HOW TO COMPLETE THIS TASK → Both the line with "def State.liveMembers (s" and the line with "none (R365). -/" in the records below must appear in the output, along with every line between them, exactly and with nothing added.
= = = = = = =
/-! ## Collectives (R364-R367) -/

/-- OP of CRED. -/
def credOp (k : Nat) : RedOp :=
  match k with
  | 0 => .add | 1 => .min | 2 => .max | 3 => .and | 4 => .or | _ => .xor

/-- TY of a code of R239 that CRED takes. -/
def credTy (k : Nat) : Option Ty :=
  match k with
  | 0 => some .b32 | 3 => some .i32 | 4 => some .i64 | 7 => some .n32 | 8 => some .n64 | 10 => some .bf16 | 11 => some .f32
  | 15 => some .b64
  | _ => none

/-- The fields of a collective descriptor. -/
def collOf (bs : List Byte) : CDesc :=
  let f := fieldOf bs
  { src := f 0 8, dst := f 8 8, len := f 16 4, count := f 20 1, op := f 21 1, ty := f 22 1, whr := f 23 1, key := f 24 4, root := f 28 2,
    tmask := BitVec.ofNat 64 (f 48 8), gid := 0, member := 0 }

/-- A field of a CRED or CAG descriptor breaks R364. -/
def collBad (bs : List Byte) (c : CDesc) (cag : Bool) : Bool :=
  let f := fieldOf bs
  c.len > 16777216 || c.count > 64 || c.whr > 1 || f 30 2 != 0 || f 48 16 != 0 ||
    (if cag then c.op != 0 || c.ty != 0 || c.root != 0xFFFF
     else c.op > 5 || (match credTy c.ty with
      | none => true
      | some t => c.len % t.bytes != 0 || (t == .bf16 && c.op > 2)))

/-- Reads bytes of global memory for an engine, or none when an access fails. -/
def engBytes (g : Agent) (va : Word) : Nat → Nat → SM (Option (List Byte))
  | 0, _ => pure (some [])
  | k + 1, n =>
    if n = 0 then pure (some [])
    else do
      let m := min n (128 - va.toNat % 128)
      match ← engRead g va m with
      | none => pure none
      | some xs =>
        match ← engBytes g (va + BitVec.ofNat 64 m) k (n - m) with
        | none => pure none
        | some ys => pure (some (xs ++ ys))

/-- Writes bytes of global memory for an engine: how many were written before the first access that fails. -/
def engPut (g : Agent) (va : Word) : Nat → List Byte → SM Nat
  | 0, _ => pure 0
  | k + 1, bs =>
    if bs = [] then pure 0
    else do
      let m := min bs.length (128 - va.toNat % 128)
      if ← engWrite g va (bs.take m) then do
        let r ← engPut g (va + BitVec.ofNat 64 m) k (bs.drop m)
        pure (m + r)
      else pure 0

/-- Lines that `n` bytes can touch, and one more. -/
def lineCap (n : Nat) : Nat := n / 128 + 2

/-- `n` bytes of elements that each hold a value. -/
def fillElems (v : Word) (size n : Nat) : List Byte := ((List.replicate (n / size) (toBytes v.toNat size)).flatten)

/-- An operation ends at issue as EMPTY (R365): D is 3. -/
def emptyOp (w : Warp) (d : SReg) (o : EngOp) (n : Nat) : SM Warp := do
  let (w, oid) ← addOp w { o with status := 3, prog := n, locks := [] }
  let w := w.setS d 3
  modify fun s => s.setWarp w
  completeOp oid
  pure w.engDone

/-- The number of members that can take part (R365). -/
def State.liveMembers (s : State) (w : Warp) (whr gid : Nat) : Nat :=
  if whr = 0 then (match s.group? w.part gid with
    | some g => (g.members.filter (fun m => s.coreLive m.core)).length
    | none => 0)
  else (popV (s.reach w.part)).toNat

/-- The open instance that a contribution joins: of the members' sharing group, or of their job, named by its ASID (R365, log 50). -/
def State.openColl (s : State) (p whr gid key : Nat) : Option Coll :=
  s.colls.find? (fun x => x.part == p && x.whr == whr && x.gid == gid && x.key == key)

/-- The member of a collective has contributed to the open instance (R365). -/
def State.contributed (s : State) (p : Nat) (c : CDesc) : Bool :=
  (s.openColl p c.whr c.gid c.key).any (fun x => x.contribs.any (fun e => e.1 == c.member))

/-- A contribution arrives at its instance, which it opens when there is none (R365). -/
def contribute (p gid : Nat) (c : CDesc) (cag : Bool) (oid : Nat) (bs : List Byte) : SM Unit :=
  modify fun s =>
    match s.openColl p c.whr gid c.key with
    | none =>
      { s with fresh := s.fresh + 1,
               colls := s.colls ++ [{ cid := s.fresh, part := p, whr := c.whr, gid := gid, key := c.key, len := c.len, op := c.op,
                                      ty := c.ty, count := c.count, root := c.root, cag := cag, contribs := [(c.member, oid, bs)],
                                      bad := false, gone := false }] }
    | some x =>
      let same := x.len == c.len && x.op == c.op && x.ty == c.ty && x.count == c.count && x.root == c.root && x.cag == cag
      { s with colls := s.colls.map (fun y =>
          if y.cid = x.cid then { y with contribs := y.contribs ++ [(c.member, oid, bs)], bad := y.bad || !same } else y) }

/-- The rank of a member among the contributors of an instance: ascending member number. -/
def Coll.rank (x : Coll) (member : Nat) : Nat := (x.contribs.filter (fun e => decide (e.1 < member))).length

/-- Destination of a collective. -/
def CDesc.dstRng (c : CDesc) (cag : Bool) : Rng :=
  { pad := false, a := BitVec.ofNat 64 c.dst, n := if cag then c.count * c.len else c.len, acc := [.store] }

/-- A CRED or CAG that passed its checks (R364, R365). -/
def collOp (w : Warp) (bs : List Byte) (cag : Bool) : M EngOp := do
  let g := w.agent
  let c := collOf bs
  let crec := fieldOf bs 32 8
  let jrec := fieldOf bs 40 8
  alignAll [(crec, 32), (jrec, 32)]
  let src : Rng := { pad := false, a := BitVec.ofNat 64 c.src, n := c.len, acc := [.load] }
  let dst := c.dstRng cag
  probeRngs g ([src, dst] ++ crecRng crec ++ jrecRng jrec)
  if collBad bs c cag then throw (trapOf 0x01)
  let s ← get
  let mem := (s.core w.core).xch.mem
  if c.whr = 0 ∧ mem.isNone then throw (trapOf 0x0C)
  let (gid, k) := if c.whr = 0 then mem.getD (0, 0) else (w.asid.toNat, Config.ownWafer.toNat)
  let c : CDesc := { c with gid := gid, member := k }
  if c.count > s.liveMembers w c.whr gid then throw (trapOf 0x0B)
  if s.contributed w.part c then throw (trapOf 0x0B)
  let sys ← rngSys g ([src, dst] ++ crecRng crec)
  let locks := boundLock [src] false ++ boundLock [dst] true ++ boundLock (crecRng crec) true
  pure (newOp g w.wid w.launch (if cag then .cag c else .cred c) crec jrec locks (sys || c.whr == 1))

/-- The fields of a collective operation. -/
def EngOp.coll (o : EngOp) : CDesc :=
  match o.desc with
  | .cred c => c
  | .cag c => c
  | .cmc c => c
  | _ => collOf []

/-- CRED and CAG (R364-R366); one with COUNT = 0 completes at once behind its issue release (R174).  Another warp of the member may have contributed
while it waited. -/
def collective (d a : SReg) (cag : Bool) (s : State) : Out :=
  withWarp s fun w => runM w (do
    let g := w.agent
    descAlign (w.s a)
    memReady w
    let o ← issued w (do collOp w (← descRead g (w.s a) 64) cag)
    let c := o.coll
    if c.count = 0 then do
      issueRelease g o.locks
      let t := (credTy c.ty).getD .b32
      let n ← (if cag then pure 0
        else engPut g (c.dstRng cag).a (lineCap c.len) (fillElems (redIdent (credOp c.op) t) t.bytes c.len))
      let w ← emptyOp w d o n
      pure w
    else do
      let s ← get
      if s.freeLocks w.core < o.locks.length then throw (waitAt 0)
      if s.contributed w.part c then throw (trapOf 0x0B)
      issueRelease g o.locks
      let (w, oid) ← addOp w o
      match ← engBytes g (BitVec.ofNat 64 c.src) (lineCap c.len) c.len with
      | none => modify fun s => s.updOp oid (fun x => { x with status := 5 })
      | some xs => contribute w.part c.gid c cag oid xs
      pure (w.setS d 0).engDone) s

/-- CRED (R364-R366). -/
def execCred (d a : SReg) (s : State) : Out := collective d a false s
/-- CAG (R364-R366). -/
def execCag (d a : SReg) (s : State) : Out := collective d a true s

/-- A field of a CMC descriptor breaks R364. -/
def cmcBad (bs : List Byte) (c : CDesc) : Bool :=
  c.dst ≥ 2 ^ 20 || c.len = 0 || c.len > 1048576 || c.count != 0 || c.op != 0 || c.ty != 0 || (c.whr != 255 && c.whr > 63) ||
    c.key != 0 || fieldOf bs 30 2 != 0 || fieldOf bs 56 8 != 0

/-- CMC's targets lie on the own wafer. -/
def CDesc.own (c : CDesc) : Bool := c.whr == 255 || c.whr == Config.ownWafer.toNat

/-- The coordinates that a target mask names from an origin, with the number of the mask bit (R128). -/
def CDesc.targets (c : CDesc) : List (Nat × Nat × Nat) :=
  ((List.range 64).filter (fun b => c.tmask.getLsbD b)).map (fun b => (b, c.root % 64 + b % 8, c.root / 256 % 64 + b / 8))

/-- A CMC that passed its checks, in the order of R128 on its own wafer (R364, R367); an empty mask names no target to check. -/
def cmcOp (w : Warp) (bs : List Byte) : M EngOp := do
  let g := w.agent
  let c := collOf bs
  let crec := fieldOf bs 32 8
  let jrec := fieldOf bs 40 8
  alignAll [(crec, 32), (jrec, 32)]
  let src : Rng := { pad := false, a := BitVec.ofNat 64 c.src, n := c.len, acc := [.load] }
  probeRngs g ([src] ++ crecRng crec ++ jrecRng jrec)
  if cmcBad bs c then throw (trapOf 0x01)
  let sys ← rngSys g ([src] ++ crecRng crec)
  let mine : List Rng := if c.own && c.targets.any (fun t => coreAt t.2.1 t.2.2 == w.core && decide (t.2.1 < 36))
    then [{ pad := true, a := BitVec.ofNat 64 c.dst, n := c.len, acc := [.store] }] else []
  let locks := boundLock [src] false ++ boundLock mine true ++ boundLock (crecRng crec) true
  let s ← get
  if c.tmask != 0 && c.own && c.targets.any (fun t => decide (t.2.1 ≥ 36) || decide (t.2.2 ≥ 36) || s.partOfCore (coreAt t.2.1 t.2.2) != w.part) then
    throw (trapOf 0x0A)
  if c.tmask != 0 && c.own && decide (c.dst + c.len > 0x100000) then throw { cause := 0x0D, va := BitVec.ofNat 64 c.dst }
  pure (newOp g w.wid w.launch (.cmc c) crec jrec locks (sys || !c.own))

/-- CMC (R364, R367); one with an empty mask completes at once behind its issue release (R174). -/
def execCmc (d a : SReg) (s : State) : Out :=
  withWarp s fun w => runM w (do
    let g := w.agent
    descAlign (w.s a)
    memReady w
    let o ← issued w (do cmcOp w (← descRead g (w.s a) 64))
    if o.coll.tmask = 0 then do
      issueRelease g o.locks
      let w ← emptyOp w d o 0
      pure w
    else do
      let s ← get
      if s.freeLocks w.core < o.locks.length then throw (waitAt 0)
      issueRelease g o.locks
      let (w, _) ← addOp w o
      pure (w.setS d 0).engDone) s

/-! ## Range-lock query (R368) -/

/-- RLQ (R368). -/
def execRlq (d a : SReg) (s : State) : Out :=
  withWarp s fun w => runM w (do
    let x := w.s a
    let s ← get
    if x.msb then
      if x.extractLsb' 20 43 != 0#43 then throw { cause := 0x0D, va := x }
    else if x.extractLsb' 56 8 != 0#8 then throw { cause := 0x06, wst := 5, va := x }
    let ln := (if x.msb then x.toNat % 2 ^ 20 else x.toNat) / 128
    let ks := s.locksOn w.agent x.msb ln
    let ops := (s.lockOps w.core).filter (fun o => o.part == w.part && o.asid == w.asid &&
      o.locks.any (fun l => l.pad == x.msb && decide (l.lo ≤ ln) && decide (ln ≤ l.hi)))
    let v : Word := BitVec.ofNat 64 (s.freeLocks w.core) <<< 16 ||| BitVec.ofNat 64 (min ops.length 255) <<< 8 |||
      (if ks.any (fun l => l.wr) then 2 else 0) ||| (if ks.any (fun l => !l.wr) then 1 else 0)
    pure (w.setS d v).engDone) s

end Sys2Proof.Machine
end

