-- ==== Sys2Proof/Machine/Dispatch.lean ====
section
/-!
DEFINITION. The dispatch of instructions to their meanings: one arm per constructor of Instr.
-/

namespace Sys2Proof.Machine
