/-- R314, R243: the checks of every load, store and atomic in their order, all of the lanes before the next check.  On global addresses (LD, LDACQ,
ST, STREL, MLD, MST, ATOM and RED, and the one lane of LDS and STS) a misaligned lane traps with ALIGN, else a lane that is not canonical with
XLATE and NONCANON, else a locked lane with RANGE_LOCK; on scratchpad offsets (LDPD, STPD, ATOM and RED) ALIGN, PAD_BOUND, RANGE_LOCK.  The trap
names the lanes that fail that check and the address of the lowest; nothing is loaded, stored or released. -/
def Obligations.LaneChecksInOrder : Prop :=
  ∀ (s : State) (w : Warp) (p : Pred) (op : AtomOp) (ty : Ty) (d c : VReg) (ad : Addr) (a b r : SReg) (disp : BitVec 20) (hint : Hint)
    (ord : Ord) (scope : Scope) (ta : TAReg), s.Executes w →
    let odd (xs : List LA) : List LA := xs.filter (fun x => x.va.toNat % x.n != 0)
    let far (xs : List LA) : List LA := xs.filter (fun x => decide (2 ^ 56 ≤ x.va.toNat))
    let off (xs : List LA) : List LA := xs.filter (fun x => !s.padOK w.core w.part w.ctx x.va.toNat x.n)
    let held (pad write : Bool) (xs : List LA) : List LA := xs.filter (fun x => s.locked w.agent pad (x.va.toNat / 128) write)
    let xs := w.accs p ad ty.bytes
    let h := shareOf ta ty
    let rows := w.rowAccs p h a b disp
    let y : LA := w.scalarAcc ty a b disp
    let ready : Prop := ord = .acq ∨ ord = .ar → s.acqWaits w scope = false
    let load := w.vDst ty d p :: w.adSpan ad
    let store := w.vSrc ty c :: w.adSpan ad
    let atom := w.vDst ty d p :: w.atomSpans op ty ad c
    ((s.part w.part).qst ≠ .reshaping → ∀ (i : Instr) (write : Bool) (zs : List LA),
      (zs = xs ∧ ((i = .ld p ty d ad hint scope ∧ write = false ∧ s.Holds w load) ∨
          (i = .ldacq p ty d ad hint scope ∧ write = false ∧ s.Holds w load ∧ s.acqWaits w scope = false) ∨
          (i = .st p ty ad c hint scope ∧ write = true ∧ s.Holds w store) ∨ (i = .strel p ty ad c hint scope ∧ write = true ∧ s.Holds w store) ∨
          (i = .atom p op ty false d ad c ord scope ∧ write = true ∧ s.Holds w atom ∧ ready) ∨
          (i = .red p op ty false ad c ord scope ∧ write = true ∧ s.Holds w (w.atomSpans op ty ad c)))) ∨
        (zs = rows ∧ ((i = .mld p ty ta a b disp hint scope ∧ write = false ∧ s.Holds w [⟨w.taOff ta, h / 4, !(predFull p && decide (16 ≤ h))⟩]) ∨
          (i = .mst p ty a b disp ta hint scope ∧ write = true ∧ s.Holds w [⟨w.taOff ta, h / 4, true⟩]))) →
      (odd zs ≠ [] → exec i s = trapTo s w (laneTrap 0x05 0 (odd zs))) ∧
      (odd zs = [] → far zs ≠ [] → exec i s = trapTo s w (laneTrap 0x06 5 (far zs))) ∧
      (odd zs = [] → far zs = [] → held false write zs ≠ [] → exec i s = trapTo s w (laneTrap 0x08 0 (held false write zs)))) ∧
    (∀ (i : Instr) (write : Bool),
      (i = .ldpd p ty d ad ∧ write = false ∧ s.Holds w load) ∨ (i = .stpd p ty ad c ∧ write = true ∧ s.Holds w store) ∨
        (i = .atom p op ty true d ad c ord scope ∧ write = true ∧ s.Holds w atom ∧ ready) ∨
        (i = .red p op ty true ad c ord scope ∧ write = true ∧ s.Holds w (w.atomSpans op ty ad c)) →
      (odd xs ≠ [] → exec i s = trapTo s w (laneTrap 0x05 0 (odd xs))) ∧
      (odd xs = [] → off xs ≠ [] → exec i s = trapTo s w (laneTrap 0x0D 0 (off xs))) ∧
      (odd xs = [] → off xs = [] → held true write xs ≠ [] → exec i s = trapTo s w (laneTrap 0x08 0 (held true write xs)))) ∧
    ((s.part w.part).qst ≠ .reshaping → ∀ (i : Instr) (write : Bool),
      (i, write) ∈ [(Instr.lds ty r a b disp hint scope, false), (.sts ty a b r disp hint scope, true)] →
      (odd [y] ≠ [] → exec i s = trapTo s w { cause := 0x05, va := y.va }) ∧
      (odd [y] = [] → far [y] ≠ [] → exec i s = trapTo s w { cause := 0x06, wst := 5, va := y.va }) ∧
      (odd [y] = [] → far [y] = [] → held false write [y] ≠ [] → exec i s = trapTo s w { cause := 0x08, va := y.va }))

/-- R115, R117, R317: LDPD and STPD complete on granted, aligned offsets: LDPD reads the scratchpad through the front course of the exchange region and changes
nothing but D; STPD writes the lanes' bytes, a higher lane over a lower, and leaves every other offset and every other core's scratchpad. -/
def Obligations.ScratchpadAccess : Prop :=
  ∀ (s : State) (w : Warp) (p : Pred) (ty : Ty) (d c : VReg) (ad : Addr), s.Executes w →
    let xs := w.accs p ad ty.bytes
    (s.Holds w (w.vDst ty d p :: w.adSpan ad) → s.padsHeld w false xs →
      exec (.ldpd p ty d ad) s = vecTo s (w.used (w.vDst ty d p :: w.adSpan ad)) p ty d (fun l => s.padLoaded w { lane := l, va := w.laneAddr ad ty.bytes l, n := ty.bytes })) ∧
    (s.Holds w (w.vSrc ty c :: w.adSpan ad) → s.padsHeld w true xs → s.pads.wf = true → (s.core w.core).xch.e ≤ 0x100000 →
      let st := xs.map (fun x => (x, toBytes (w.lane ty c x.lane).toNat ty.bytes))
      ∃ t : State, exec (.stpd p ty ad c) s = warpTo t (w.used (w.vSrc ty c :: w.adSpan ad)) ∧ t = { s with pads := t.pads } ∧
        (∀ o, o < (s.core w.core).xb + (s.core w.core).course →
          t.pads.get (s.padPhys w.core o) = (storedPad st o).getD (s.pads.get (s.padPhys w.core o))) ∧
        (∀ m, m / 2 ^ 20 ≠ w.core → t.pads.get m = s.pads.get m))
= = = = = = =
ANSWER BOX →
def State.liveMembers (s : State) (w : Warp) (whr gid : Nat) : Nat :=
  if whr = 0 then (match s.group? w.part gid with
    | some g => (g.members.filter (fun m => s.coreLive m.core)).length
    | none => 0)
  else (popV (s.reach w.part)).toNat

/-- The open instance that a contribution joins: of the members' sharing group, or of their job, named by its ASID (R365, log 50). -/
def State.openColl (s : State) (p whr gid key : Nat) : Option Coll :=
  s.colls.find? (fun x => x.part == p && x.whr == whr && x.gid == gid && x.key == key)

/-- The member of a collective has contributed to the open instance (R365). -/
def State.contributed (s : State) (p : Nat) (c : CDesc) : Bool :=
  (s.openColl p c.whr c.gid c.key).any (fun x => x.contribs.any (fun e => e.1 == c.member))

/-- A contribution arrives at its instance, which it opens when there is none (R365). -/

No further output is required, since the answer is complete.